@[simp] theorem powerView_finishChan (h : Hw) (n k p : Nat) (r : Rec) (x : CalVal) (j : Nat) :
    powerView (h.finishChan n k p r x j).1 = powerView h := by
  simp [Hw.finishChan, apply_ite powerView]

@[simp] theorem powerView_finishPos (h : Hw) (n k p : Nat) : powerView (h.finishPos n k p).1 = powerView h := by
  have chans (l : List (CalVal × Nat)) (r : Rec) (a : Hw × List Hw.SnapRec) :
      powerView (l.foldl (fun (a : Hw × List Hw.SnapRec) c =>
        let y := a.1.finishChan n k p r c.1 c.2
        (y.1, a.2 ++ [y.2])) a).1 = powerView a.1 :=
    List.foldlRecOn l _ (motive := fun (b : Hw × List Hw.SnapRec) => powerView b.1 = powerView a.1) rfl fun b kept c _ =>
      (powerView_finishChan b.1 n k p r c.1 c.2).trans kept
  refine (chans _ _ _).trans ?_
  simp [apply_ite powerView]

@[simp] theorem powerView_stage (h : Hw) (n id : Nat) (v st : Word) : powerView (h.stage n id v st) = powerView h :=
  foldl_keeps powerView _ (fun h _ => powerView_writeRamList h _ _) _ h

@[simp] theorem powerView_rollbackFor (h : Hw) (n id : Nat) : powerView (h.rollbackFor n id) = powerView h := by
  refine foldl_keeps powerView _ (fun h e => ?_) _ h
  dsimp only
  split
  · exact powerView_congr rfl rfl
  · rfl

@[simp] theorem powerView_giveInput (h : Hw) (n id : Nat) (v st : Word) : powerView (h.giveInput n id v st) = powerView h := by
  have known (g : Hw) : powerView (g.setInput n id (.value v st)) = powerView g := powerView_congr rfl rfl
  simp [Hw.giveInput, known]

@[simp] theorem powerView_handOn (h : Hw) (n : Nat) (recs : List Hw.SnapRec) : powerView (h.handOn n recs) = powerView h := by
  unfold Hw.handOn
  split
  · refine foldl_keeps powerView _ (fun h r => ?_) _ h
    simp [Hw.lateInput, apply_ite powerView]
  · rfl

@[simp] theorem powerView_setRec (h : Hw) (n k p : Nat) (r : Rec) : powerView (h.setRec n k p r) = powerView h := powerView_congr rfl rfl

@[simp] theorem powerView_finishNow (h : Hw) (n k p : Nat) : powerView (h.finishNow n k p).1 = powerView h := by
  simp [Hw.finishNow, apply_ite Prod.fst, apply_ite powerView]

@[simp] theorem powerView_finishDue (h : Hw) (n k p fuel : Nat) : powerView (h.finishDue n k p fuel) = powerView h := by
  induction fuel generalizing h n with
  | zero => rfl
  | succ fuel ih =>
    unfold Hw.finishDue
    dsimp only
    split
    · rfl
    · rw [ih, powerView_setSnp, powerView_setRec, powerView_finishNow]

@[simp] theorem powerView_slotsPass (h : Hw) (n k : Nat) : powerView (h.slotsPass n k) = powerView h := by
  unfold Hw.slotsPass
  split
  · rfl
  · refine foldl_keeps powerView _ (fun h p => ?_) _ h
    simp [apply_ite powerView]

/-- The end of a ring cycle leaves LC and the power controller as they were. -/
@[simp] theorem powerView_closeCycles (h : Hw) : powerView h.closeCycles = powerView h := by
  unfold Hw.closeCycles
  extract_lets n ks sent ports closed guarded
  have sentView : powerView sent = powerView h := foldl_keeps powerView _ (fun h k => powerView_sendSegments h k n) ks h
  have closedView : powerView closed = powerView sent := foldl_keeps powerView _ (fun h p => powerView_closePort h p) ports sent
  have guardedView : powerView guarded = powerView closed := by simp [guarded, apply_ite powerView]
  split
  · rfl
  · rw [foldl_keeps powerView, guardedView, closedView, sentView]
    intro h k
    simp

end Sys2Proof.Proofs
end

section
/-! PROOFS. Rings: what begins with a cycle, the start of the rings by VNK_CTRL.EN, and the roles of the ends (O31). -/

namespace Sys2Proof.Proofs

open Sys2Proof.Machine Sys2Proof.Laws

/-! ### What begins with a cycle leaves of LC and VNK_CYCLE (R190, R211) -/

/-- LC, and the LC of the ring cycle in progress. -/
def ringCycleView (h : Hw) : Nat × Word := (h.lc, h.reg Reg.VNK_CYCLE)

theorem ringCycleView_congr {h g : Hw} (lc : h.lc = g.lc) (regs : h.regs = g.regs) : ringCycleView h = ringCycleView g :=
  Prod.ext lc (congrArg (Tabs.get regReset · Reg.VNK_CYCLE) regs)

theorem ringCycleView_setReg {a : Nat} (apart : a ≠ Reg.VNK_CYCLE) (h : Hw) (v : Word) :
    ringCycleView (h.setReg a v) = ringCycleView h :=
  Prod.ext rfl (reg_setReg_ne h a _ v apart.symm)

──────

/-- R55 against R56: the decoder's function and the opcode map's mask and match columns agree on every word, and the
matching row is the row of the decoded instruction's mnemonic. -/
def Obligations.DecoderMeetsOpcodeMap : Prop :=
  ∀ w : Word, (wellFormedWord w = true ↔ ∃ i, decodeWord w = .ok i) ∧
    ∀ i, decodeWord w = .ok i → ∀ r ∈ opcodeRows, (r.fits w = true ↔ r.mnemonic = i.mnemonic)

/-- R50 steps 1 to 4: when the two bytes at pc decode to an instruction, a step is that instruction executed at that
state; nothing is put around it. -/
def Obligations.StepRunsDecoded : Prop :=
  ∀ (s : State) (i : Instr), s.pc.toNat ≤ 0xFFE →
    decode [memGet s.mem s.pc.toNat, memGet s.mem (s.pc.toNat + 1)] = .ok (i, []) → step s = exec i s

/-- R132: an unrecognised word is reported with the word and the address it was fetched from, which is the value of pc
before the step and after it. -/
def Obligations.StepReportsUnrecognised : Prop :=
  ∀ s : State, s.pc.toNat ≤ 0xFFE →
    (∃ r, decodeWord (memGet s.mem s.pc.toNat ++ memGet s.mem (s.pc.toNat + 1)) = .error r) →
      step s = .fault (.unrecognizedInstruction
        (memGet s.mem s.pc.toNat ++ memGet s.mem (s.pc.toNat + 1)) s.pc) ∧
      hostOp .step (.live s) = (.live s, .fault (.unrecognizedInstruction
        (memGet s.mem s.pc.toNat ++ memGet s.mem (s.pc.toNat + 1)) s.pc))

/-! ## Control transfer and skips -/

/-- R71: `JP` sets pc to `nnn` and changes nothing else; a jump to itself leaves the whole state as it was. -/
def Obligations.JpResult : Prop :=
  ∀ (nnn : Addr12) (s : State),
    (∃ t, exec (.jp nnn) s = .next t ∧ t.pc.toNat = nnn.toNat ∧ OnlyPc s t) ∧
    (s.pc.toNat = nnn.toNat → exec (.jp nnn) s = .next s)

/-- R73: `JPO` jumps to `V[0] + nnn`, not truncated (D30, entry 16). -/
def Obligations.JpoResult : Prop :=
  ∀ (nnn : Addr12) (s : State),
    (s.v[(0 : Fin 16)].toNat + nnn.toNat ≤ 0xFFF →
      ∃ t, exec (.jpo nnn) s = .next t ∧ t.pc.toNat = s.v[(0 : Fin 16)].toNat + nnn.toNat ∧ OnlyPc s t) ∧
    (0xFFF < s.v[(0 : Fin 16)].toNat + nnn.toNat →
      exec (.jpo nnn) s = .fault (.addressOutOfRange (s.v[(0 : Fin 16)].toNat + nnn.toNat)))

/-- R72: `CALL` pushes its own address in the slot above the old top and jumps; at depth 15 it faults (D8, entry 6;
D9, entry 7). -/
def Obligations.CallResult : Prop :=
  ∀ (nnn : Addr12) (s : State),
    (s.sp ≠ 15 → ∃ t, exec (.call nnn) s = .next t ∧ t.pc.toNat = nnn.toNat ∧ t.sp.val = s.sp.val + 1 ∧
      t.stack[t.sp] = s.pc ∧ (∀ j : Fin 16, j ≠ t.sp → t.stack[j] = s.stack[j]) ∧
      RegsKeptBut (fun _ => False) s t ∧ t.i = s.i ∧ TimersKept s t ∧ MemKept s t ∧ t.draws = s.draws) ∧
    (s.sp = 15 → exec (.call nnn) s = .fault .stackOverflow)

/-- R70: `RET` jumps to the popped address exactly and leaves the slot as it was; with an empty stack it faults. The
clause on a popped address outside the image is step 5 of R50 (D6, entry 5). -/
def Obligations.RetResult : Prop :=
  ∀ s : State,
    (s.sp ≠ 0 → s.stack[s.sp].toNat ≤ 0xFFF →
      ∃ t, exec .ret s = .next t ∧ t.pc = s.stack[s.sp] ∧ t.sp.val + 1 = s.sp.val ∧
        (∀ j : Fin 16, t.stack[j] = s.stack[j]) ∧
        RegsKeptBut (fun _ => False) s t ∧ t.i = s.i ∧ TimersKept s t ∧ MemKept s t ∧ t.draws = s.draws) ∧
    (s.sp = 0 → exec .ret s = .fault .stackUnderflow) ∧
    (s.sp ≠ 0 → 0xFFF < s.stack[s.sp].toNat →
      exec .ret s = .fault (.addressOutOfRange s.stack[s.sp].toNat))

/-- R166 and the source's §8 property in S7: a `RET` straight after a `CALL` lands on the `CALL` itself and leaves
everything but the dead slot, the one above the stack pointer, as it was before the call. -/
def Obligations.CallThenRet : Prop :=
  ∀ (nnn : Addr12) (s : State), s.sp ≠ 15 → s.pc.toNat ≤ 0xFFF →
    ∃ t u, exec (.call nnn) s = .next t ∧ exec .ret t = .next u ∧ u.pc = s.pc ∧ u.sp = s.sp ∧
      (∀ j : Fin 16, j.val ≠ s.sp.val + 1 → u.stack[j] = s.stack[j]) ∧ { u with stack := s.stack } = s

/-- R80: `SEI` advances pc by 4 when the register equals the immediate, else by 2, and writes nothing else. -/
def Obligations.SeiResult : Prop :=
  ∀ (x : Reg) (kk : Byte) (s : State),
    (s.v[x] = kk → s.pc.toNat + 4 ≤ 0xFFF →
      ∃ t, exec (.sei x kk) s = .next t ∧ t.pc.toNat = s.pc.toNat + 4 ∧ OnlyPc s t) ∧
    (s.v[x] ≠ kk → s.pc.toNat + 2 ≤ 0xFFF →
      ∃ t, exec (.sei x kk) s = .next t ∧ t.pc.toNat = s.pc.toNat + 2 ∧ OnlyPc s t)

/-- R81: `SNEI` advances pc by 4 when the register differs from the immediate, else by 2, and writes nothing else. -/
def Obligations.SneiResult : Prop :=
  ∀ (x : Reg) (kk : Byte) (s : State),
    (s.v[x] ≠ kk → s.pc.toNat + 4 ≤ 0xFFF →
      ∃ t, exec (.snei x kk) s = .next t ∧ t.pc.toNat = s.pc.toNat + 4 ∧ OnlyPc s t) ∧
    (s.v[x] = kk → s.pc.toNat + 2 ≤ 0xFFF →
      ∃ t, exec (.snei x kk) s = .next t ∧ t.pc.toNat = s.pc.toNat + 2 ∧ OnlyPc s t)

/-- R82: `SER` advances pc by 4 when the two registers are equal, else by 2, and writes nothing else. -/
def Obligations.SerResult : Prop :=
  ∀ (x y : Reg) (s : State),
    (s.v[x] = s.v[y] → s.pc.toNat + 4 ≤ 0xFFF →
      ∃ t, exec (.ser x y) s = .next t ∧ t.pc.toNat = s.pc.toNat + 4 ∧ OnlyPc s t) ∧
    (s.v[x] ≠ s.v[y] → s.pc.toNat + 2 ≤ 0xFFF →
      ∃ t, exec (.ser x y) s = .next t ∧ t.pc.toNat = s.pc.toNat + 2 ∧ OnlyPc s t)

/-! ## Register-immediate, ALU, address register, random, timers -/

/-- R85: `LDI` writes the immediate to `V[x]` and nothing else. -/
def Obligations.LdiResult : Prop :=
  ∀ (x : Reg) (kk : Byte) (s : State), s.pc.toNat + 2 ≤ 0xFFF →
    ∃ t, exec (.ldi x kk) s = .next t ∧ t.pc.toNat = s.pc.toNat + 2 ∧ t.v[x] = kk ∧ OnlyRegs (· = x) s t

──────

[Exercise directions]: Set down, from the entries above, exactly the lines from the one with "foldl_keeps powerView _ (fun h _" up to and including the one with "simp [Hw.lateInput, apply_ite powerView]", and no other lines.

[Written answer]:
  foldl_keeps powerView _ (fun h _ => powerView_writeRamList h _ _) _ h

@[simp] theorem powerView_rollbackFor (h : Hw) (n id : Nat) : powerView (h.rollbackFor n id) = powerView h := by
  refine foldl_keeps powerView _ (fun h e => ?_) _ h
  dsimp only
  split
  · exact powerView_congr rfl rfl
  · rfl

@[simp] theorem powerView_giveInput (h : Hw) (n id : Nat) (v st : Word) : powerView (h.giveInput n id v st) = powerView h := by
  have known (g : Hw) : powerView (g.setInput n id (.value v st)) = powerView g := powerView_congr rfl rfl
  simp [Hw.giveInput, known]

@[simp] theorem powerView_handOn (h : Hw) (n : Nat) (recs : List Hw.SnapRec) : powerView (h.handOn n recs) = powerView h := by
  unfold Hw.handOn
  split
  · refine foldl_keeps powerView _ (fun h r => ?_) _ h
    simp [Hw.lateInput, apply_ite powerView]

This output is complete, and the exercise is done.